Presbyterian minister and missionary (1823–1901)

James Cooley Fletcher (1823-1901) was an American Presbyterian minister and missionary active in Brazil.

==Life==
He was born in Indianapolis, the son of Calvin Fletcher, a banker and one of the first settlers of Indiana. James Cooley Fletcher graduated from Brown University in 1846, and studied theology for two years in the Princeton Theological Seminary under Charles Hodge. His studies were completed in Europe, as he sought to improve his French in order to become a missionary in Haiti. In that period, he married Henriette Malan, a daughter of César Malan, a minister from Geneva.

In 1852 he went to Rio de Janeiro (the then capital of Brazil) as an agent of both the American Christian Union and American Seamen's Friend Society. The American Christian Union worked together with the American Bible Society and the American Tract Society.
He went back to the US in 1854, shortly after his daughter Julia Constance Fletcher was born.

In 1855, Fletcher went back to Brazil as an agent of the American Sunday School Union. During this trip he traveled more than 5,000 kilometers through Brazil, giving out Bibles. His travels to Brazil, added to the experiences of the Methodist minister and missionary Daniel Parish Kidder, became the focus of a book in 1857, Brazil and the Brazilians Portrayed in Historical and Descriptive Sketches, a pioneering depiction of Brazil for the American people, with at least eight editions.

In 1862, Fletcher sailed more than 3,000 kilometers along the Amazon river to collect species for professor Louis Agassiz. This resulted in the Agassiz expedition of 1865. In 1864 and 1865, Fletcher and the liberal Brazilian politician Aureliano Cândido Tavares Bastos convinced the governors of Brazil and the US to set up a steamboat line between Rio de Janeiro and New York. Influenced by Fletcher, Aureliano and other Brazilian politicians tried and in some cases managed to make many political, social and economic reforms in Brazil; they also encouraged European and North American migrants.

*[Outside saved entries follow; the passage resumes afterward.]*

/-- In RUNNING, with room in the queue, reporting a list of outcomes queues one ZONE_REPORT for each announcement, in
the order in which the announcements first arose (the model's choice, log entry 60): at urgency 0 for one admitted as
ALERT and 1 for another, to the station of its id, with every outcome of that announcement in the order in which they
arose (the model's choice, log entry 60); each is counted, and nothing else of the Peer Announcement Unit and nothing
of the Fault Log changes (R117, R183). A command ends by reporting what it gathered (log entry 21); what the commands
of one block boundary gather is held while one of them is still due, and is reported when none is (log entry 42). -/
def Obligations.ReportsGoOut : Prop :=
  (∀ (e : Env) (l : List ReportedOutcome) (n : Net), e.load = .running → n.pau.counts.reportSent ≤ 65535 →
      n.lki.queue.length + (l.map (·.id)).eraseDups.length ≤ 16 →
      (Net.reportAll e l n).lki = { n.lki with queue := (l.map (·.id)).eraseDups.foldl (fun q i =>
        match l.filter (fun x => x.id = i) with
        | [] => q
        | r :: rest => insertFrame q ⟨if r.cls = .alert then 0 else 1, i.origin, .zoneReport ⟨i.origin, i.seq,
            (r :: rest).map fun x => ⟨x.zone, (outcomeBytes x.outcome).1, (outcomeBytes x.outcome).2⟩⟩⟩) n.lki.queue } ∧
      (Net.reportAll e l n).pau = { n.pau with counts := { n.pau.counts with
        reportSent := bumpBy (l.map (·.id)).eraseDups.length n.pau.counts.reportSent } } ∧
      (Net.reportAll e l n).flt = n.flt) ∧
    (∀ (e : Env) (p : Play), p.evl.gateClosed = false →
      (p.boundaryDue e = false → p.finish e =
        { p with net := Net.flush e (Net.reportAll e p.net.pau.held { p.net with pau := { p.net.pau with held := [] } }) }) ∧
      (p.boundaryDue e = true → p.finish e =
        { p with net := Net.reportAll e p.net.pau.outbox { p.net with pau := { p.net.pau with outbox := [] } } }) ∧
      (p.boundaryDue e = true → p.finishBoundary e = { p with net := { p.net with pau :=
        { p.net.pau with held := p.net.pau.held ++ p.net.pau.outbox, outbox := [] } } }) ∧
      (p.boundaryDue e = false → p.finishBoundary e =
        { p with net := Net.reportAll e (p.net.pau.held ++ p.net.pau.outbox)
                     { p.net with pau := { p.net.pau with held := [], outbox := [] } } }))

/-- With no place free the fault CALL_TABLE_FULL is reported with the new record's platform as source, and a record is
evicted for it: of those in DEPARTED or COMPLETE the one with the least retire hold, else of those in CANCELLED the
one with the least, else of those in BOOKED that are due later than the newcomer the latest, the lowest index among
equals. The newcomer takes its place, the eviction is counted, the evicted call's LOCAL entries are left only where
they sound, and its originations are withdrawn. With no such record the newcomer is refused and counted (R8, R23). A
complete CALL_PLATFORM for a key not held and a covered platform creates its record with altered-in set, epoch 0 and
qualified, at the lowest free place (R12). Withdrawing origination entries in RUNNING, with ids held once, an open
zone in each and room in the queue: each selected entry has its withdrawn flag set with its zones, their outcomes and
its deadline as they were, and each that was not withdrawn before queues one WITHDRAW of granularity ANNOUNCEMENT with
its id, at urgency 1, to each owner of an open zone, each owner once (in table order and, within one, in the order of
the zone list, with 0 in the fields not used: the model's choices, log entries 66, 58 and 71), each counted; nothing
else of the Peer Announcement Unit and nothing of the Fault Log changes (R114). A removal of what carries a service
key withdraws the originations it selects by that rule, and so, with no trigger configured, a good CALL_CANCEL of a
live call withdraws those of its key and of another epoch than the new one (R13, R17, R114). -/
def Obligations.FullTableSettled : Prop :=
  ((∀ (s : State) (r : CallRec), s.ctb.freePlace = none →
      (∀ (i : Fin 96) (old : CallRec), s.ctb.places.get i = .held old → ¬ (old.code = r.code ∧ old.kind = r.kind)) →
      (s.ctb.victim r = none → s.create r = (s.onPlay fun e p => p.fault e .callTableFull r.platform).onCtb fun c =>
        { c with counts := { c.counts with refused := bump c.counts.refused } }) ∧
      (∀ i old, s.ctb.victim r = some (i, old) →
        (∃ r', (s.create r).ctb.places.get i = .held r' ∧ { r' with fired := r.fired } = r) ∧
        (∀ j, j ≠ i → (s.create r).ctb.places.get j = s.ctb.places.get j) ∧
        (s.create r).ctb.counts = { s.ctb.counts with evicted := bump s.ctb.counts.evicted } ∧
        (s.triggers = [] →
          (s.create r).play.net.flt = (Net.report s.env .callTableFull r.platform s.play.net).flt) ∧
        ((∃ k, s.play.net.flt.records.get k = none) → ∃ k x, (s.create r).play.net.flt.records.get k = some x ∧
          x.kind = .callTableFull ∧ x.source = r.platform) ∧
        (∀ o, ∀ en ∈ ((s.create r).play.zone o).queue, en.origin = .own → en.key = some old.key →
          en.sounding = true ∧ en.stale = true) ∧
        (∀ x ∈ (s.create r).play.net.pau.table, x.key = some old.key → x.withdrawn = true))) ∧
    (∀ (c : CallTable) (r : CallRec),
      (∀ i old, c.victim r = some (i, old) → c.places.get i = .held old ∧
        ((old.state = .departed ∨ old.state = .complete) ∧ (∀ j x, c.places.get j = .held x →
            x.state = .departed ∨ x.state = .complete →
            old.hold.getD 0 < x.hold.getD 0 ∨ old.hold.getD 0 = x.hold.getD 0 ∧ i ≤ j) ∨
          (∀ j x, c.places.get j = .held x → x.state ≠ .departed ∧ x.state ≠ .complete) ∧
            (old.state = .cancelled ∧ (∀ j x, c.places.get j = .held x → x.state = .cancelled →
                old.hold.getD 0 < x.hold.getD 0 ∨ old.hold.getD 0 = x.hold.getD 0 ∧ i ≤ j) ∨
              (∀ j x, c.places.get j = .held x → x.state ≠ .cancelled) ∧
                old.state = .booked ∧ r.expected < old.expected ∧ ∀ j x, c.places.get j = .held x → x.state = .booked →
                  x.expected < old.expected ∨ x.expected = old.expected ∧ i ≤ j))) ∧
      (c.victim r = none ↔ ∀ j x, c.places.get j = .held x → x.state ≠ .departed ∧ x.state ≠ .complete ∧
        x.state ≠ .cancelled ∧ (x.state = .booked → x.expected ≤ r.expected))) ∧
    (∀ (s : State) (env : Envelope) (f : CallPlatformFrame) (kind : CallKind) (shift : Int) (raw fields : CallFields)
        (i : Fin 96), s.TakesFrame env → f.key.kind ≤ 1 → s.checkKey f.key = some (kind, shift) →
      platformOk f.platform = true → f.complete = some raw → checkFields kind shift raw = some fields →
      s.ctb.find f.key.code kind = none → s.env.covers f.platform = true → s.ctb.freePlace = some i →
      ∃ t r, exec (.callPlatform env f) s = .next t ∧ t.ctb.places.get i = .held r ∧
        { r with fired := 0 } = newCall f.key.code kind f.platform fields true s.env.now ∧
        (∀ j, j ≠ i → t.ctb.places.get j = s.ctb.places.get j) ∧ t.ctb.counts = s.ctb.counts ∧ t.sck = s.sck)) ∧
    ((∀ (e : Env) (sel : Origination → Bool) (n : Net) (frames : List TxFrame), e.load = .running →
      (n.pau.table.map (·.id)).Nodup → (∀ x ∈ n.pau.table, ∃ z ∈ x.zones, z.outcome.final = false) →
      frames = (n.pau.table.filter fun x => sel x && !x.withdrawn).flatMap (fun x =>
        ((x.zones.filter fun z => !z.outcome.final).filterMap (·.owner)).eraseDups.map fun a =>
          ⟨1, a, .withdraw ⟨1, x.id.origin, x.id.seq, 0, 0, 0⟩⟩) →
      n.lki.queue.length + frames.length ≤ 16 → n.pau.counts.withdrawSent ≤ 65535 →
      Net.withdrawAll e sel n = { n with
        lki := { n.lki with queue := frames.foldl insertFrame n.lki.queue }
        pau := { n.pau with
          table := n.pau.table.map fun x => if sel x = true then { x with withdrawn := true } else x
          counts := { n.pau.counts with withdrawSent := bumpBy frames.length n.pau.counts.withdrawSent } } }) ∧
    (∀ (e : Env) (sel : Option ServiceKey → Option (BitVec 8) → Bool) (stop : Bool) (p : Play),
      (p.removeCalls e sel stop).net = Net.withdrawAll e (fun x => sel x.key x.epoch) p.net) ∧
    (∀ (s : State) (env : Envelope) (f : CallKeyFields) (kind : CallKind) (shift : Int) (i : Fin 96) (r : CallRec),
      s.TakesFrame env → s.Quiet → s.triggers = [] → f.kind ≤ 1 → s.checkKey f = some (kind, shift) →
      s.ctb.find f.code kind = some (i, r) → r.state.live = true →
      ∃ t, exec (.callCancel env f) s = .next t ∧ t.play.net = Net.withdrawAll s.env
        (fun x => x.key = some r.key && x.epoch ≠ some (r.epoch + 1)) s.tookGood.play.net))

In 1868 and 1869, Fletcher worked as an agent for the American Tract Society. This would be his last journey to Brazil. Thereafter he was nominated consul at Oporto, Portugal, between 1869 and 1873, and was a missionary in Naples, Italy between 1873 and 1877. In 1877, he returned to Indianapolis, where he settled. His daughter stayed in Italy, where she became a prolific writer with the pen name George Fleming.

Fletcher left many important friends in Brazil, including liberal politicians and intellectuals as well as the emperor Dom Pedro II. He worked as a North American diplomatic secretary, and his book left a strong image of Brazil in the US. In Brazil, he left behind a strong desire for Protestant and Anglo-Saxon values.